(Beginning of Records for the task)
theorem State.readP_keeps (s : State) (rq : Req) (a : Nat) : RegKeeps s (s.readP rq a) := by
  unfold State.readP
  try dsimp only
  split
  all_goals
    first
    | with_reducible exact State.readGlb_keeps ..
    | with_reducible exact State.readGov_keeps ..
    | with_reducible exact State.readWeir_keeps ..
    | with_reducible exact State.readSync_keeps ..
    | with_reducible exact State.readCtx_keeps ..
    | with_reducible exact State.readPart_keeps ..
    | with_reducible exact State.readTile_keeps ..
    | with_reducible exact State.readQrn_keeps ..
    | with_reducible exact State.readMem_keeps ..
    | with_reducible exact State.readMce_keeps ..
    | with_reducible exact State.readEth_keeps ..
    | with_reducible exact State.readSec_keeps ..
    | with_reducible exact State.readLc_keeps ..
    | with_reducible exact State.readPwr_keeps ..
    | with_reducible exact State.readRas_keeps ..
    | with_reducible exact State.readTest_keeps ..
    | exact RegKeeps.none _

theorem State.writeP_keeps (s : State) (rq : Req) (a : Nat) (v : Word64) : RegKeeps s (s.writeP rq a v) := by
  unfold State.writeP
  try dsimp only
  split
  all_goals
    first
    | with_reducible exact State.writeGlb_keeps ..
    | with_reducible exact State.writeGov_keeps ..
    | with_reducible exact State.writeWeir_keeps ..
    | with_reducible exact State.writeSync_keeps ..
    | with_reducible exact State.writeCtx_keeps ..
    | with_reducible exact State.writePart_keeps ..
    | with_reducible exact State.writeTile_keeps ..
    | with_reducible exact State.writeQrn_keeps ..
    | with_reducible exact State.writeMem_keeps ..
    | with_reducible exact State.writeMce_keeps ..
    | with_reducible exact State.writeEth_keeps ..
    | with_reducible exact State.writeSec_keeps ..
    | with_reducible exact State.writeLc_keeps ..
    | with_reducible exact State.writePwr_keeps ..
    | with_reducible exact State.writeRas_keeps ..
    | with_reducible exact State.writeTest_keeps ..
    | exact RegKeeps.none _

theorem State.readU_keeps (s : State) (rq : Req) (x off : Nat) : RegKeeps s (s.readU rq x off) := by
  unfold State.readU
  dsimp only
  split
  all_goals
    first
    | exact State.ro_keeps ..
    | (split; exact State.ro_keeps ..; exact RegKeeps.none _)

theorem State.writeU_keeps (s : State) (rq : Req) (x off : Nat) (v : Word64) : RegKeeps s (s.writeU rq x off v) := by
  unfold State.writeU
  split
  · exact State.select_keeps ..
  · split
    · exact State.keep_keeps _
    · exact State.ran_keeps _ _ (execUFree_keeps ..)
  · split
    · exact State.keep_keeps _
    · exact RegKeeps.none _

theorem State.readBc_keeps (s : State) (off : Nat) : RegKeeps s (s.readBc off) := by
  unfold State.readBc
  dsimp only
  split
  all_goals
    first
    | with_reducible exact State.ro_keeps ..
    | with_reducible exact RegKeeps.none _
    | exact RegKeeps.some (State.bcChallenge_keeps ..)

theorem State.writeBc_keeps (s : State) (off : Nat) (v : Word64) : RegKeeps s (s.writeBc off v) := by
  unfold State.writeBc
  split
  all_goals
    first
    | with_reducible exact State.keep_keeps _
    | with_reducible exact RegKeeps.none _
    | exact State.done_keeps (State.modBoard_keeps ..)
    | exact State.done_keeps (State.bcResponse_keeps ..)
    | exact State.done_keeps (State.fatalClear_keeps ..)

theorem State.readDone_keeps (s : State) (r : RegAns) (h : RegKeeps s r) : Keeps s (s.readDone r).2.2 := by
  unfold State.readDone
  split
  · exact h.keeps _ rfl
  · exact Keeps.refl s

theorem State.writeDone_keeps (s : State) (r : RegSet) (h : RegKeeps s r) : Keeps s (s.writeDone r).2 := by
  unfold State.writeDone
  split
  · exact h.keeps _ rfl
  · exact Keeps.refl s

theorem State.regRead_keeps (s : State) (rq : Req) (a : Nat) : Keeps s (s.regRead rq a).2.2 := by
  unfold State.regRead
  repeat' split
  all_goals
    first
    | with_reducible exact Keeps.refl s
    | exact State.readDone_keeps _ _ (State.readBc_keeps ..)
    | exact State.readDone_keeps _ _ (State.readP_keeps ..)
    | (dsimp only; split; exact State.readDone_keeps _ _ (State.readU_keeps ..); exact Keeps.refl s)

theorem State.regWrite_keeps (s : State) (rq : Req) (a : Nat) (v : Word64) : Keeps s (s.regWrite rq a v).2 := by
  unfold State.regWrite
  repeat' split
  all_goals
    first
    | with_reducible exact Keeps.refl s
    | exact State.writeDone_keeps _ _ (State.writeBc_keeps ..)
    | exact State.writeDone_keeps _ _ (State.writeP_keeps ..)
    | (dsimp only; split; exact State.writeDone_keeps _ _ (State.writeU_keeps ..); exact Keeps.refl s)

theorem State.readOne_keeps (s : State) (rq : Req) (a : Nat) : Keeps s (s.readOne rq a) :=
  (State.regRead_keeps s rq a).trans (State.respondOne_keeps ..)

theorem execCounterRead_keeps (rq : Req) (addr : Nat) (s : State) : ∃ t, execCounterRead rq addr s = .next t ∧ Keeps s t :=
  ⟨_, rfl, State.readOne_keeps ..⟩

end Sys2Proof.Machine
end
(End of Records for the task)
(Beginning of Records for the task)
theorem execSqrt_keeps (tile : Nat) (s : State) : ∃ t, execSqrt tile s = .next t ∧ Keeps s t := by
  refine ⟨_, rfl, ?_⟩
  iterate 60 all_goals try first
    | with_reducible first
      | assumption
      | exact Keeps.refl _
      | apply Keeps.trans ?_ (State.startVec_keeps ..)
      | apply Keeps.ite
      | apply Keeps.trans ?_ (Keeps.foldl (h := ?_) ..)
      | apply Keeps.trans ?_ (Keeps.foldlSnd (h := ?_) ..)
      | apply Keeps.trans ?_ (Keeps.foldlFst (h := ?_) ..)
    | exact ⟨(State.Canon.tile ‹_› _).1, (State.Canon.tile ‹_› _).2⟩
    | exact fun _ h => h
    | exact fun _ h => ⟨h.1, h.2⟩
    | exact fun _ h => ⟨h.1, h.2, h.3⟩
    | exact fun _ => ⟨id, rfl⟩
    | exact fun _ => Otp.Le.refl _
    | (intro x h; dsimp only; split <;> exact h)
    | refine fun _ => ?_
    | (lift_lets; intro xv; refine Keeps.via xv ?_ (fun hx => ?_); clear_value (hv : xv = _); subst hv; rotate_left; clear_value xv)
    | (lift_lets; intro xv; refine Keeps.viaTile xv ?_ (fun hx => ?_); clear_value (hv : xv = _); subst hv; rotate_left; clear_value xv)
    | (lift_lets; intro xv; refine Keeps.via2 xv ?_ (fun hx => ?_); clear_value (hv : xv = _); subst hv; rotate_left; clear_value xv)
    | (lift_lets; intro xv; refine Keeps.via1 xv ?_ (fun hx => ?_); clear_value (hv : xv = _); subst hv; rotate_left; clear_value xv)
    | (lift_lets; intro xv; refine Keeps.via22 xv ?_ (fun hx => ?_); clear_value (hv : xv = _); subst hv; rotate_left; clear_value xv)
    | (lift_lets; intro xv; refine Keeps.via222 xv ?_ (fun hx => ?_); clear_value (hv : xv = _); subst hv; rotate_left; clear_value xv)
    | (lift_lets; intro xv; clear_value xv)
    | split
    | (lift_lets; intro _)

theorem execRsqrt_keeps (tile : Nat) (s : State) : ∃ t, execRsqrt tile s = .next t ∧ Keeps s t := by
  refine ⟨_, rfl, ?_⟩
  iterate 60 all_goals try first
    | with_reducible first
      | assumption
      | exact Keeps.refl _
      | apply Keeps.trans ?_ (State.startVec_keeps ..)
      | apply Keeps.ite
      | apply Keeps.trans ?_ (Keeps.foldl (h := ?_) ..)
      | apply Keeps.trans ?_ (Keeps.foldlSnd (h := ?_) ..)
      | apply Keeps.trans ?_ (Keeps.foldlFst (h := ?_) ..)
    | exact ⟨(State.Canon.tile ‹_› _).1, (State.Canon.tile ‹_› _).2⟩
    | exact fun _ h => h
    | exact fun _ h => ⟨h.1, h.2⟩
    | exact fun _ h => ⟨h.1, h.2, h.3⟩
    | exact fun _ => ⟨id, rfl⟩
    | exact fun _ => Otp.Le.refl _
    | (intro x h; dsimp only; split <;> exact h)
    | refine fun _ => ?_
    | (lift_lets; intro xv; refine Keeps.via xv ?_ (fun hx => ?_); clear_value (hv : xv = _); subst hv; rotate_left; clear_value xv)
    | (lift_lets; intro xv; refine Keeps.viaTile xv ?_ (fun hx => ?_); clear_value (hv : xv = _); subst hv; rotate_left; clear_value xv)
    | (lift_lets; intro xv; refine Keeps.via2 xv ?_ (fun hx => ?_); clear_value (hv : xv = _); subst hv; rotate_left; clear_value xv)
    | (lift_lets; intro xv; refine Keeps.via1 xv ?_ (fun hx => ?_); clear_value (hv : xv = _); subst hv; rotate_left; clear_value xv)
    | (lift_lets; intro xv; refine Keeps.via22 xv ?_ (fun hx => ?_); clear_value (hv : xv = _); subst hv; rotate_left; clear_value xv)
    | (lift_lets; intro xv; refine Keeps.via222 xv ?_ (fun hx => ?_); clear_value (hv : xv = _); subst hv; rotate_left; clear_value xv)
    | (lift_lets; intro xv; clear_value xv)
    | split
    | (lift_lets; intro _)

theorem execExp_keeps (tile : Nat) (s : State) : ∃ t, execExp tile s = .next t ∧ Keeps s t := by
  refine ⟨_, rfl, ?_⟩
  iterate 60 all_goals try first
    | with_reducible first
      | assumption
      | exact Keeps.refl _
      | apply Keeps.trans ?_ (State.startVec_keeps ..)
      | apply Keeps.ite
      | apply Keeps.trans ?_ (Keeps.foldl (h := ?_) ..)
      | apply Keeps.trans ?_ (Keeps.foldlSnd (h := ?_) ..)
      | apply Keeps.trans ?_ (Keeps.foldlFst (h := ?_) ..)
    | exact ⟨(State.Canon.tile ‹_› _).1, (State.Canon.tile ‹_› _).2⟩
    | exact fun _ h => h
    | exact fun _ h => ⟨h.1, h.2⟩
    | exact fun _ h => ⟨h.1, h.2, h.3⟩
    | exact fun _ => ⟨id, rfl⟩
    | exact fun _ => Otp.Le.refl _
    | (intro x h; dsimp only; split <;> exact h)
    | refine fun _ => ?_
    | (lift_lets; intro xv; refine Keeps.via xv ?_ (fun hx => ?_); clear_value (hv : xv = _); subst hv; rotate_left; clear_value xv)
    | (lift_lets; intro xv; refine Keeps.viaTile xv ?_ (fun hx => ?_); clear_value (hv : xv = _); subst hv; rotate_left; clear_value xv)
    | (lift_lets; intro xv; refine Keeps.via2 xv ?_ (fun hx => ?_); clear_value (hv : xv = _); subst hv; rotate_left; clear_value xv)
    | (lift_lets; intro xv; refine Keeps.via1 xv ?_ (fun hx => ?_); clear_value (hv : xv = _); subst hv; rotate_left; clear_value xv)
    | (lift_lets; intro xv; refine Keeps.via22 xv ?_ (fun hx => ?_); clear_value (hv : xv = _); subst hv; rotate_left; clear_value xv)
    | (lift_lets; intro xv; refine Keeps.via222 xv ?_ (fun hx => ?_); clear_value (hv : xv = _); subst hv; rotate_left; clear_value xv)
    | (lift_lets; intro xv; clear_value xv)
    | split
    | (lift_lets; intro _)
(End of Records for the task)
Exercise aim: Would you please copy, word for word, everything above from the line containing "theorem State.readP_keeps (s" down to the line containing "theorem State.writeP_keeps (s", those two lines included?

Solution to this task:
theorem State.readP_keeps (s : State) (rq : Req) (a : Nat) : RegKeeps s (s.readP rq a) := by
  unfold State.readP
  try dsimp only
  split
  all_goals
    first
    | with_reducible exact State.readGlb_keeps ..
    | with_reducible exact State.readGov_keeps ..
    | with_reducible exact State.readWeir_keeps ..
    | with_reducible exact State.readSync_keeps ..
    | with_reducible exact State.readCtx_keeps ..
    | with_reducible exact State.readPart_keeps ..
    | with_reducible exact State.readTile_keeps ..
    | with_reducible exact State.readQrn_keeps ..
    | with_reducible exact State.readMem_keeps ..
    | with_reducible exact State.readMce_keeps ..
    | with_reducible exact State.readEth_keeps ..
    | with_reducible exact State.readSec_keeps ..
    | with_reducible exact State.readLc_keeps ..
    | with_reducible exact State.readPwr_keeps ..
    | with_reducible exact State.readRas_keeps ..
    | with_reducible exact State.readTest_keeps ..
    | exact RegKeeps.none _

theorem State.writeP_keeps (s : State) (rq : Req) (a : Nat) (v : Word64) : RegKeeps s (s.writeP rq a v) := by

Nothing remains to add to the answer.